[Stored data entries]
◆ ◆ ◆ ◆
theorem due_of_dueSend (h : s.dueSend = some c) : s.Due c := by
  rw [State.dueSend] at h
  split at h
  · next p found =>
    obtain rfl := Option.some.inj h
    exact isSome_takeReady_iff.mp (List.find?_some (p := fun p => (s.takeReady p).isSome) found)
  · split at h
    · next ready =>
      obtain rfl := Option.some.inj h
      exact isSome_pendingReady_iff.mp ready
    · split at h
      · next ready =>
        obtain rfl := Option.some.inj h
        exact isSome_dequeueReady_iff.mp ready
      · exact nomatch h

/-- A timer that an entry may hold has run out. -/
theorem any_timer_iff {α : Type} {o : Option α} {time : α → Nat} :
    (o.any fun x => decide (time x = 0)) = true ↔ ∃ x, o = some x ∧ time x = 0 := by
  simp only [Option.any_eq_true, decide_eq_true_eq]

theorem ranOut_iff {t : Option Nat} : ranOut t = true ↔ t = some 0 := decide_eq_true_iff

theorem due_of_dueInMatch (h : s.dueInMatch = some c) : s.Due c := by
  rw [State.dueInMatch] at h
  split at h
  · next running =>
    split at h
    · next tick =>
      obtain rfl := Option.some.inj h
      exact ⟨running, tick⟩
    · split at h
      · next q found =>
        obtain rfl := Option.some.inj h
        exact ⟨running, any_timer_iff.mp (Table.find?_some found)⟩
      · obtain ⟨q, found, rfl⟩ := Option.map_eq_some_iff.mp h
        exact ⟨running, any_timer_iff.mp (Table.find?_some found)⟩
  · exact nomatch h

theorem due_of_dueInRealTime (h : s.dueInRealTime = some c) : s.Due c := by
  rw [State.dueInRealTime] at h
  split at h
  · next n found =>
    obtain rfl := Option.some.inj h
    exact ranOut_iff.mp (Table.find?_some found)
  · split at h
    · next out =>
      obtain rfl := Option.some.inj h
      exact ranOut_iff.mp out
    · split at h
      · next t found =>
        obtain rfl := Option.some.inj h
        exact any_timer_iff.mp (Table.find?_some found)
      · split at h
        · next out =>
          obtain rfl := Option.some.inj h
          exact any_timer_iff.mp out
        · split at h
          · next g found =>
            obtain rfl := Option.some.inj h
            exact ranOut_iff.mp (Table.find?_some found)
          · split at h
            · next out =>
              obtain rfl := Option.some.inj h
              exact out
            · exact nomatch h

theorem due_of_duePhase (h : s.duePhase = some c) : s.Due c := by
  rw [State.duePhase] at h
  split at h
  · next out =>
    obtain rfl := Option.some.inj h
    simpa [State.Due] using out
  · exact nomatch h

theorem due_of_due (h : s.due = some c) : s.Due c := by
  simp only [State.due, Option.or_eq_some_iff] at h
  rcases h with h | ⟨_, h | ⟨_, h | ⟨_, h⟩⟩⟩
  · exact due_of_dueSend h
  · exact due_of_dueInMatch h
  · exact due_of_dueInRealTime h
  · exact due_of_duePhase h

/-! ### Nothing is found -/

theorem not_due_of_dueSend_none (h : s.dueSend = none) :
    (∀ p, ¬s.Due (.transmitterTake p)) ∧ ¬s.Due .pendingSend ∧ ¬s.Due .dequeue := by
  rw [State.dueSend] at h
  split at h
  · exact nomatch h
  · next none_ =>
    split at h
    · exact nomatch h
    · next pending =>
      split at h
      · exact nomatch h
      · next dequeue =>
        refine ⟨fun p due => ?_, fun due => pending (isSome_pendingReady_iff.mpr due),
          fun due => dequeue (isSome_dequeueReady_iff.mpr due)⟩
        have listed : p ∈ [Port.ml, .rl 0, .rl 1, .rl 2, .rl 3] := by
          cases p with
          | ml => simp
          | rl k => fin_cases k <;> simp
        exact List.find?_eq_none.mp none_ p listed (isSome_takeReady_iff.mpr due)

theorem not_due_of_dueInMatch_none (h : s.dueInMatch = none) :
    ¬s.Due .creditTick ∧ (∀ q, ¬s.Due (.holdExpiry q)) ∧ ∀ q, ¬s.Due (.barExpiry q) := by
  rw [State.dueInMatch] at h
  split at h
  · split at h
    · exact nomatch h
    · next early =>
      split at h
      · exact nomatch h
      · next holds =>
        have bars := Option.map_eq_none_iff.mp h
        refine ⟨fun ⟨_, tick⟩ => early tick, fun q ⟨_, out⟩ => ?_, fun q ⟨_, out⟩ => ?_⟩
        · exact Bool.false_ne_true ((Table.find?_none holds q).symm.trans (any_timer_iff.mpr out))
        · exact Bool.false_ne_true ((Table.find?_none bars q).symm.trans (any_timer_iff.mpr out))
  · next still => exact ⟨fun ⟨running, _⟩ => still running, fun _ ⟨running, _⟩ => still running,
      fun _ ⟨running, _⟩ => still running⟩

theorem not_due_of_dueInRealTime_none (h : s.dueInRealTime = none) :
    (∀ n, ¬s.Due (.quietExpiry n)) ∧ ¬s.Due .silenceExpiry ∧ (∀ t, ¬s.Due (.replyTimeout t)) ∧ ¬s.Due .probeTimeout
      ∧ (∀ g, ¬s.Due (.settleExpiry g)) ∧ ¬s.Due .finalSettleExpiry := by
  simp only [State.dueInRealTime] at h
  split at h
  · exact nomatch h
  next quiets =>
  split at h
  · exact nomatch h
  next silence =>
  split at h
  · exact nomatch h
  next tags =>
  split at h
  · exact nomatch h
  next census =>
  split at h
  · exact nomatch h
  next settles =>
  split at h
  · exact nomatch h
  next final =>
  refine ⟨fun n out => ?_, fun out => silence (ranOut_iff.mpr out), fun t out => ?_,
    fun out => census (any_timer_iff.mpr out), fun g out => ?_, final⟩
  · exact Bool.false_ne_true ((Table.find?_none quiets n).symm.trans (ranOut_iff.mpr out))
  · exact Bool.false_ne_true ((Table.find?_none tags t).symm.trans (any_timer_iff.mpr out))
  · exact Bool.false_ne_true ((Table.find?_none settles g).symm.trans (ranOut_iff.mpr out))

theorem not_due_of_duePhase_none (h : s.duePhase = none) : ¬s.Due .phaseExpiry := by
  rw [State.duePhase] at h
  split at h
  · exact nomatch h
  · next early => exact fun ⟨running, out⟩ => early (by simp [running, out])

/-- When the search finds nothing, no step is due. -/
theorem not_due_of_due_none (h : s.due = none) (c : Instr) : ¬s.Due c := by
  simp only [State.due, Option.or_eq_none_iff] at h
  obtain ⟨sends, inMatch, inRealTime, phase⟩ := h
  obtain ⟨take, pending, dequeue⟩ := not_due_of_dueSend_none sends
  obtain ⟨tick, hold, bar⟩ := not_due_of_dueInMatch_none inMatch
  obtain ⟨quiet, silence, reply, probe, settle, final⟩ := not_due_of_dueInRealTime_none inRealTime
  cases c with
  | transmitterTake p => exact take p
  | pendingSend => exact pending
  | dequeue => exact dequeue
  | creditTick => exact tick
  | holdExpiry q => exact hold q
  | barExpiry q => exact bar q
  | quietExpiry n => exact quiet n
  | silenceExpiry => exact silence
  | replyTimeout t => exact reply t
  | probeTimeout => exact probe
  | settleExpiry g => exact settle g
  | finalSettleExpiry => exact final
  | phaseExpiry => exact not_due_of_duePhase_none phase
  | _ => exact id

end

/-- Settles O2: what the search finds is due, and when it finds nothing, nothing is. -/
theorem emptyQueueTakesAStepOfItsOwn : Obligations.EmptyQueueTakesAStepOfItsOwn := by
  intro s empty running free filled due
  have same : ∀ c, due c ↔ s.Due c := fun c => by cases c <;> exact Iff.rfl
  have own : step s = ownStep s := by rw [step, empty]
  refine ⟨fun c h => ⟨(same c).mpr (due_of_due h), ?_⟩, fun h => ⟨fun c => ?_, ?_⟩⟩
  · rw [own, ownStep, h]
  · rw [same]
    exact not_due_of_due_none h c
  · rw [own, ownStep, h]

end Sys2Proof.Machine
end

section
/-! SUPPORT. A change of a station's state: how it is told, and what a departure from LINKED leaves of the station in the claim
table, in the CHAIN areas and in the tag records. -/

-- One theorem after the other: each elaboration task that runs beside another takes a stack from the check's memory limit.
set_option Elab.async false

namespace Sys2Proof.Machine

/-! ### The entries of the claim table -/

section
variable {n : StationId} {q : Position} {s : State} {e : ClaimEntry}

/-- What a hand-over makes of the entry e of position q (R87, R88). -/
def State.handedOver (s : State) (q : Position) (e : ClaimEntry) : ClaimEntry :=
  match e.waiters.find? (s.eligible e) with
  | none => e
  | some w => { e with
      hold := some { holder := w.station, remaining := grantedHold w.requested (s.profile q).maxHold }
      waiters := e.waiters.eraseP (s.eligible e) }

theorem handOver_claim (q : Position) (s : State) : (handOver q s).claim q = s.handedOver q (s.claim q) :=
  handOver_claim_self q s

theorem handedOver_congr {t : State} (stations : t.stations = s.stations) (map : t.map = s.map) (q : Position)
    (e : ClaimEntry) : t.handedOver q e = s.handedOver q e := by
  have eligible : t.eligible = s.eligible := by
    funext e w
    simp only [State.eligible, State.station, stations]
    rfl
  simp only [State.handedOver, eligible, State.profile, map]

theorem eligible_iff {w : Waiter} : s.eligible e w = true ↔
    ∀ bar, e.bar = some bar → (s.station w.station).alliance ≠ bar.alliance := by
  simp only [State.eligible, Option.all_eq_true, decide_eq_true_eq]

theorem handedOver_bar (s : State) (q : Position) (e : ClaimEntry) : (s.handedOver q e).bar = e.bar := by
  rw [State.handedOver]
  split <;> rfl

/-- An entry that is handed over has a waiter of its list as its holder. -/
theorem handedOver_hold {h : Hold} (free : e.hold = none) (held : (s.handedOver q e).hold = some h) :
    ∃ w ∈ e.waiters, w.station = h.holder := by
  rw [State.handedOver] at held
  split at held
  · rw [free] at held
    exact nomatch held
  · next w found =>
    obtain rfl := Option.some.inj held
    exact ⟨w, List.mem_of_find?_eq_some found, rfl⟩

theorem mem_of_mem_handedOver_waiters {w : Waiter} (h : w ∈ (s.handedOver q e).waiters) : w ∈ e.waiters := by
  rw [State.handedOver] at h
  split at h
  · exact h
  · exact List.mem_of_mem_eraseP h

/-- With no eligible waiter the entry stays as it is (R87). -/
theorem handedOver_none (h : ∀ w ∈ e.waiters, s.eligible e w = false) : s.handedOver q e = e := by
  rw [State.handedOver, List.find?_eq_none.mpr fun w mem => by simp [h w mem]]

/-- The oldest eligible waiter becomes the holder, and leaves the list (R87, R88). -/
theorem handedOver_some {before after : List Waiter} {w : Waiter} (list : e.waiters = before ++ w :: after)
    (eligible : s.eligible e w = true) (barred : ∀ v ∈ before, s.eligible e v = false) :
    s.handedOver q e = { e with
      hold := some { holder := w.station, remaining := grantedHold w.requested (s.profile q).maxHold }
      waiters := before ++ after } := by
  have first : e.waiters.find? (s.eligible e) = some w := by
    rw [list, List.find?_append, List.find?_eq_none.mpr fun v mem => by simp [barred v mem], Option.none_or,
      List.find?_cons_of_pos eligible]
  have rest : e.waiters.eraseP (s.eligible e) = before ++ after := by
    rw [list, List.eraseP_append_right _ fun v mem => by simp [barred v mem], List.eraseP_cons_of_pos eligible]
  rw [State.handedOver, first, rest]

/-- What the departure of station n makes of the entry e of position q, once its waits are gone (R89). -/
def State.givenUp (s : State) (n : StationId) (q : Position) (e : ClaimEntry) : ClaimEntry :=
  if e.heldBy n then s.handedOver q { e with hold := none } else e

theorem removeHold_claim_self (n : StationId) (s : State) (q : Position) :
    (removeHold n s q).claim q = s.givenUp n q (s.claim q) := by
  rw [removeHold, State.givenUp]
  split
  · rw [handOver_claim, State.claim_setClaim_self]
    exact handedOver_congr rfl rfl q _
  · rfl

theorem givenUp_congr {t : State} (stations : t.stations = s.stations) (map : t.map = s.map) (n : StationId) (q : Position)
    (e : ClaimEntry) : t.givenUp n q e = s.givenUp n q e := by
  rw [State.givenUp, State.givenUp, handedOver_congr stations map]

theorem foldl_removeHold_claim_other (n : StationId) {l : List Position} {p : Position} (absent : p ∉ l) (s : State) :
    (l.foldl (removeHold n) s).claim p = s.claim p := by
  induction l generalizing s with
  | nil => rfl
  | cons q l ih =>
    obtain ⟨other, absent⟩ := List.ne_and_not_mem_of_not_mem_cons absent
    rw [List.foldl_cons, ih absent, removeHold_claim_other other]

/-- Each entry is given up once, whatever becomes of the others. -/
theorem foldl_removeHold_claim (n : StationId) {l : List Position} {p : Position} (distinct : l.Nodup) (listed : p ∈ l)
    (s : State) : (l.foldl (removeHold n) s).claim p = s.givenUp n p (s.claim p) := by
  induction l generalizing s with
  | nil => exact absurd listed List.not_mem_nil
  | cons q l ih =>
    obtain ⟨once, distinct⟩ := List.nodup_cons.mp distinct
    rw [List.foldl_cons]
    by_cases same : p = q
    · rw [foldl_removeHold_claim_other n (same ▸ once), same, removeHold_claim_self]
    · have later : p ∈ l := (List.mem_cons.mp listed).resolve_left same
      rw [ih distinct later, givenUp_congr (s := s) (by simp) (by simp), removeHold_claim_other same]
◆ ◆ ◆ ◆
— TO DO —
Give the number of lines that hold the word "still" in these records, with nothing added.

— THE COMPLETED TASK —
2